-- ==== Sys2Proof/Laws/KeepsFields.lean ====
section
/-! SUPPORT. Every operation and meaning of field groups, HART, discrete I/O, engine windows, chains, ingest and CAN leaves the queue of waiting commands alone and keeps a sound state sound. -/

set_option Elab.async false

namespace Sys2Proof.Laws

open Sys2Proof Sys2Proof.Machine Sys2Proof.Safety

variable {q : Prop × List Instr × Option (List (Nat × Nat))} {s : State}

/-! ### FieldGroups -/

theorem keepFlags_keeps (h : Keeps q s) : Keeps q (State.keepFlags s a1 a2 a3) := by
  unfold State.keepFlags
  repeat' first
    | with_reducible assumption
    | with_reducible refine keeps_ite ?_ ?_
    | with_reducible apply wr_keeps
    | with_reducible refine keeps_foldl ?_ (fun _ _ hs => ?_)
    | intro _ _ hs
    | intro _ hs
    | intro hs
    | split

theorem closeWindow_keeps (h : Keeps q s) : Keeps q (State.closeWindow s a1 a2) := by
  unfold State.closeWindow
  repeat' first
    | with_reducible assumption
    | (extract_lets +onlyGivenNames y; with_reducible refine keeps_cut (s := y) ?_ ?_; unfold y; clear y; rotate_left; intro hy; clear_value y; revert y; intros)
    | with_reducible refine keeps_upd (by with_reducible assumption)
    | (extract_lets +onlyGivenNames y; clear_value y; revert y; intros)
    | with_reducible refine keeps_ite ?_ ?_
    | with_reducible apply wr_keeps
    | with_reducible apply nextFree_keeps
    | with_reducible apply keepFlags_keeps
    | with_reducible apply updChan_keeps
    | intro _ _ hs
    | intro _ hs
    | intro hs
    | split
    | with_reducible refine keeps_fst (by with_reducible assumption) ?_
    | with_reducible refine keeps_upd ?_

theorem closeParked_keeps (h : Keeps q s) : Keeps q (State.closeParked s a1) := by
  unfold State.closeParked
  repeat' first
    | with_reducible assumption
    | (extract_lets +onlyGivenNames y; with_reducible refine keeps_cut (s := y) ?_ ?_; unfold y; clear y; rotate_left; intro hy; clear_value y; revert y; intros)
    | with_reducible refine keeps_upd (by with_reducible assumption)
    | (extract_lets +onlyGivenNames y; clear_value y; revert y; intros)
    | with_reducible refine keeps_ite ?_ ?_
    | with_reducible apply closeWindow_keeps
    | with_reducible apply updChan_keeps
    | with_reducible refine keeps_foldl ?_ (fun _ _ hs => ?_)
    | intro _ _ hs
    | intro _ hs
    | intro hs
    | split
    | with_reducible refine keeps_fst (by with_reducible assumption) ?_
    | with_reducible refine keeps_upd ?_

theorem fallbackMeas_keeps (h : Keeps q s) : Keeps q (State.fallbackMeas s a1 a2) := by
  unfold State.fallbackMeas
  repeat' first
    | with_reducible assumption
    | with_reducible refine keeps_ite ?_ ?_
    | with_reducible apply keepFlags_keeps
    | split

theorem execConversionWindowEnd_keeps (h : Keeps q s) : KeepsN q (execConversionWindowEnd a1 a2 s) := by
  unfold execConversionWindowEnd
  repeat' first
    | with_reducible assumption
    | with_reducible refine keepsN_next ?_
    | (extract_lets +onlyGivenNames y; with_reducible refine keeps_cut (s := y) ?_ ?_; unfold y; clear y; rotate_left; intro hy; clear_value y; revert y; intros)
    | with_reducible refine keeps_upd (by with_reducible assumption)
    | (extract_lets +onlyGivenNames y; clear_value y; revert y; intros)
    | with_reducible refine keeps_ite ?_ ?_
    | with_reducible refine keepsN_ite ?_ ?_
    | with_reducible apply fallbackMeas_keeps
    | with_reducible apply toFrc_keeps
    | with_reducible apply updChan_keeps
    | with_reducible apply closeParked_keeps
    | with_reducible apply closeWindow_keeps
    | intro _ _ hs
    | intro _ hs
    | intro hs
    | split
    | with_reducible refine keeps_fst (by with_reducible assumption) ?_
    | with_reducible refine keeps_upd ?_

theorem freezeFields_keeps (h : Keeps q s) : Keeps q (State.freezeFields s) := by
  unfold State.freezeFields
  repeat' first
    | with_reducible assumption
    | (extract_lets +onlyGivenNames y; with_reducible refine keeps_cut (s := y) ?_ ?_; unfold y; clear y; rotate_left; intro hy; clear_value y; revert y; intros)
    | with_reducible refine keeps_upd (by with_reducible assumption)
    | (extract_lets +onlyGivenNames y; clear_value y; revert y; intros)
    | intro _ _ hs
    | intro _ hs
    | intro hs
    | with_reducible refine keeps_upd ?_

theorem updGroupChans_keeps (h : Keeps q s) : Keeps q (State.updGroupChans s a1 a2) := by
  unfold State.updGroupChans
  repeat' first
    | with_reducible assumption
    | (extract_lets +onlyGivenNames y; with_reducible refine keeps_cut (s := y) ?_ ?_; unfold y; clear y; rotate_left; intro hy; clear_value y; revert y; intros)
    | with_reducible refine keeps_upd (by with_reducible assumption)
    | (extract_lets +onlyGivenNames y; clear_value y; revert y; intros)
    | with_reducible refine keeps_ite ?_ ?_
    | intro _ _ hs
    | intro _ hs
    | intro hs
    | split
    | with_reducible refine keeps_upd ?_

theorem crossFail_keeps (h : Keeps q s) : Keeps q (State.crossFail s a1) := by
  unfold State.crossFail
  repeat' first
    | with_reducible assumption
    | (extract_lets +onlyGivenNames y; with_reducible refine keeps_cut (s := y) ?_ ?_; unfold y; clear y; rotate_left; intro hy; clear_value y; revert y; intros)
    | with_reducible refine keeps_upd (by with_reducible assumption)
    | (extract_lets +onlyGivenNames y; clear_value y; revert y; intros)
    | with_reducible apply updGroupChans_keeps
    | with_reducible apply inc_keeps
    | intro _ _ hs
    | intro _ hs
    | intro hs
    | with_reducible refine keeps_upd ?_

theorem execFieldControlFrame_keeps (h : Keeps q s) : KeepsN q (execFieldControlFrame a1 a2 s) := by
  unfold execFieldControlFrame
  repeat' first
    | with_reducible assumption
    | with_reducible refine keepsN_next ?_
    | (extract_lets +onlyGivenNames y; with_reducible refine keeps_cut (s := y) ?_ ?_; unfold y; clear y; rotate_left; intro hy; clear_value y; revert y; intros)
    | with_reducible refine keeps_upd (by with_reducible assumption)
    | (extract_lets +onlyGivenNames y; clear_value y; revert y; intros)
    | with_reducible refine keeps_ite ?_ ?_
    | with_reducible refine keepsN_ite ?_ ?_
    | with_reducible apply upTo_keeps
    | with_reducible apply updGroup_keeps
    | with_reducible apply updGroupChans_keeps
    | with_reducible apply wr_keeps
    | with_reducible apply crossFail_keeps
    | intro _ _ hs
    | intro _ hs
    | intro hs
    | split
    | with_reducible refine keeps_upd ?_

theorem fallback_keeps (h : Keeps q s) : Keeps q (State.fallback s a1 a2) := by
  unfold State.fallback
  repeat' first
    | with_reducible assumption
    | (extract_lets +onlyGivenNames y; with_reducible refine keeps_cut (s := y) ?_ ?_; unfold y; clear y; rotate_left; intro hy; clear_value y; revert y; intros)
    | (extract_lets +onlyGivenNames y; clear_value y; revert y; intros)
    | with_reducible refine keeps_ite ?_ ?_
    | with_reducible apply wr_keeps
    | with_reducible apply driveChans_keeps
    | with_reducible refine keeps_foldl ?_ (fun _ _ hs => ?_)
    | intro _ _ hs
    | intro _ hs
    | intro hs
    | split

theorem execGroupFallbackEntry_keeps (h : Keeps q s) : KeepsN q (execGroupFallbackEntry a1 s) := by
  unfold execGroupFallbackEntry
  repeat' first
    | with_reducible assumption
    | with_reducible refine keepsN_next ?_
    | (extract_lets +onlyGivenNames y; with_reducible refine keeps_cut (s := y) ?_ ?_; unfold y; clear y; rotate_left; intro hy; clear_value y; revert y; intros)
    | with_reducible refine keeps_upd (by with_reducible assumption)
    | (extract_lets +onlyGivenNames y; clear_value y; revert y; intros)
    | with_reducible refine keeps_ite ?_ ?_
    | with_reducible refine keepsN_ite ?_ ?_
    | with_reducible apply fallback_keeps
    | with_reducible apply updGroup_keeps
    | intro _ _ hs
    | intro _ hs
    | intro hs
    | split
    | with_reducible refine keeps_upd ?_

theorem execGroupResume_keeps (h : Keeps q s) : KeepsN q (execGroupResume a1 s) := by
  unfold execGroupResume
  repeat' first
    | with_reducible assumption
    | with_reducible refine keepsN_next ?_
    | (extract_lets +onlyGivenNames y; with_reducible refine keeps_cut (s := y) ?_ ?_; unfold y; clear y; rotate_left; intro hy; clear_value y; revert y; intros)
    | with_reducible refine keeps_upd (by with_reducible assumption)
    | (extract_lets +onlyGivenNames y; clear_value y; revert y; intros)
    | with_reducible refine keeps_ite ?_ ?_
    | with_reducible refine keepsN_ite ?_ ?_
    | with_reducible apply driveChans_keeps
    | with_reducible apply wr_keeps
    | with_reducible apply updGroup_keeps
    | with_reducible apply toTick_keeps
    | intro _ _ hs
    | intro _ hs
    | intro hs
    | split
    | with_reducible refine keeps_upd ?_

theorem execSafeStateLineAssert_keeps (h : Keeps q s) : KeepsN q (execSafeStateLineAssert s) := by
  unfold execSafeStateLineAssert
  repeat' first
    | with_reducible assumption
    | with_reducible refine keepsN_next ?_
    | with_reducible apply safeLine_keeps

theorem execGroupSupplyFail_keeps (h : Keeps q s) : KeepsN q (execGroupSupplyFail a1 s) := by
  unfold execGroupSupplyFail
  repeat' first
    | with_reducible assumption
    | with_reducible refine keepsN_next ?_
    | (extract_lets +onlyGivenNames y; with_reducible refine keeps_cut (s := y) ?_ ?_; unfold y; clear y; rotate_left; intro hy; clear_value y; revert y; intros)
    | with_reducible refine keeps_upd (by with_reducible assumption)
    | (extract_lets +onlyGivenNames y; clear_value y; revert y; intros)
    | with_reducible refine keeps_ite ?_ ?_
    | with_reducible refine keepsN_ite ?_ ?_
    | with_reducible apply wake_keeps
    | with_reducible apply driveChans_keeps
    | with_reducible apply wr_keeps
    | with_reducible apply updGroup_keeps
    | intro _ _ hs
    | intro _ hs
    | intro hs
    | split
    | with_reducible refine keeps_upd ?_

theorem execGroupSupplyReturn_keeps (h : Keeps q s) : KeepsN q (execGroupSupplyReturn a1 s) := by
  unfold execGroupSupplyReturn
  repeat' first
    | with_reducible assumption
    | with_reducible refine keepsN_next ?_
    | (extract_lets +onlyGivenNames y; with_reducible refine keeps_cut (s := y) ?_ ?_; unfold y; clear y; rotate_left; intro hy; clear_value y; revert y; intros)
    | with_reducible refine keeps_upd (by with_reducible assumption)
    | (extract_lets +onlyGivenNames y; clear_value y; revert y; intros)
    | with_reducible refine keeps_ite ?_ ?_
    | with_reducible refine keepsN_ite ?_ ?_
    | with_reducible apply fallback_keeps
    | with_reducible apply updGroupChans_keeps
    | with_reducible apply updGroup_keeps
    | intro _ _ hs
    | intro _ hs
    | intro hs
    | split
    | with_reducible refine keeps_upd ?_

theorem fgRefuse_keeps (h : Keeps q s) : Keeps q (State.fgRefuse s a1 a2 a3) := by
  unfold State.fgRefuse
  repeat' first
    | with_reducible assumption
    | with_reducible apply wr_keeps

theorem fgApply_keeps (h : Keeps q s) : Keeps q (State.fgApply s a1) := by
  unfold State.fgApply
  repeat' first
    | with_reducible assumption
    | (extract_lets +onlyGivenNames y; with_reducible refine keeps_cut (s := y) ?_ ?_; unfold y; clear y; rotate_left; intro hy; clear_value y; revert y; intros)
    | with_reducible refine keeps_upd (by with_reducible assumption)
    | (extract_lets +onlyGivenNames y; clear_value y; revert y; intros)
    | with_reducible apply applyDone_keeps
    | with_reducible apply fgRefuse_keeps
    | with_reducible apply wr_keeps
    | split
    | with_reducible refine keeps_fst (by with_reducible assumption) ?_
    | with_reducible refine keeps_upd ?_

theorem execFgApply_keeps (h : Keeps q s) : KeepsN q (execFgApply a1 s) := by
  unfold execFgApply
  repeat' first
    | with_reducible assumption
    | with_reducible refine keepsN_next ?_
    | with_reducible refine keeps_ite ?_ ?_
    | with_reducible refine keepsN_ite ?_ ?_
    | with_reducible apply fgApply_keeps
    | split

theorem fgCancel_keeps (h : Keeps q s) : Keeps q (State.fgCancel s a1) := by
  unfold State.fgCancel
  repeat' first
    | with_reducible assumption
    | with_reducible apply applyDone_keeps
    | with_reducible apply wr_keeps
    | with_reducible apply unstage_keeps

theorem execFgApplyCancel_keeps (h : Keeps q s) : KeepsN q (execFgApplyCancel a1 s) := by
  unfold execFgApplyCancel
  repeat' first
    | with_reducible assumption
    | with_reducible refine keepsN_next ?_
    | with_reducible refine keeps_ite ?_ ?_
    | with_reducible refine keepsN_ite ?_ ?_
    | with_reducible apply fgCancel_keeps
    | split

theorem applyTerminal_keeps (h : Keeps q s) : Keeps q (State.applyTerminal s a1 a2) := by
  unfold State.applyTerminal
  repeat' first
    | with_reducible assumption
    | (extract_lets +onlyGivenNames y; with_reducible refine keeps_cut (s := y) ?_ ?_; unfold y; clear y; rotate_left; intro hy; clear_value y; revert y; intros)
    | with_reducible refine keeps_upd (by with_reducible assumption)
    | (extract_lets +onlyGivenNames y; clear_value y; revert y; intros)
    | with_reducible refine keeps_ite ?_ ?_
    | with_reducible apply adopt_keeps
    | with_reducible apply updChan_keeps
    | with_reducible apply updGroup_keeps
    | with_reducible refine keeps_foldl ?_ (fun _ _ hs => ?_)
    | intro _ _ hs
    | intro _ hs
    | intro hs
    | split
    | with_reducible refine keeps_upd ?_

theorem execFgApplyTakesEffect_keeps (h : Keeps q s) : KeepsN q (execFgApplyTakesEffect a1 s) := by
  unfold execFgApplyTakesEffect
  repeat' first
    | with_reducible assumption
    | with_reducible refine keepsN_next ?_
    | (extract_lets +onlyGivenNames y; with_reducible refine keeps_cut (s := y) ?_ ?_; unfold y; clear y; rotate_left; intro hy; clear_value y; revert y; intros)
    | with_reducible refine keeps_upd (by with_reducible assumption)
    | (extract_lets +onlyGivenNames y; clear_value y; revert y; intros)
    | with_reducible refine keeps_ite ?_ ?_
    | with_reducible refine keepsN_ite ?_ ?_
    | with_reducible apply toTick_keeps
    | with_reducible apply applyDone_keeps
    | with_reducible apply fgRefuse_keeps
    | with_reducible apply applyTerminal_keeps
    | with_reducible apply wr_keeps
    | with_reducible apply driveChans_keeps
    | with_reducible apply rateAdapted_keeps
    | with_reducible apply loseSwitch_keeps
    | with_reducible refine keeps_foldl ?_ (fun _ _ hs => ?_)
    | intro _ _ hs
    | intro _ hs
    | intro hs
    | split
    | with_reducible refine keeps_fst (by with_reducible assumption) ?_
    | with_reducible refine keeps_upd ?_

------------

TASK DETAILS: With the first line of the records as the start and the line holding "set_option Elab.async false" as the end, please copy exactly those lines and no others.

SOLUTION TO THE PROBLEM:
-- ==== Sys2Proof/Laws/KeepsFields.lean ====
section
/-! SUPPORT. Every operation and meaning of field groups, HART, discrete I/O, engine windows, chains, ingest and CAN leaves the queue of waiting commands alone and keeps a sound state sound. -/

set_option Elab.async false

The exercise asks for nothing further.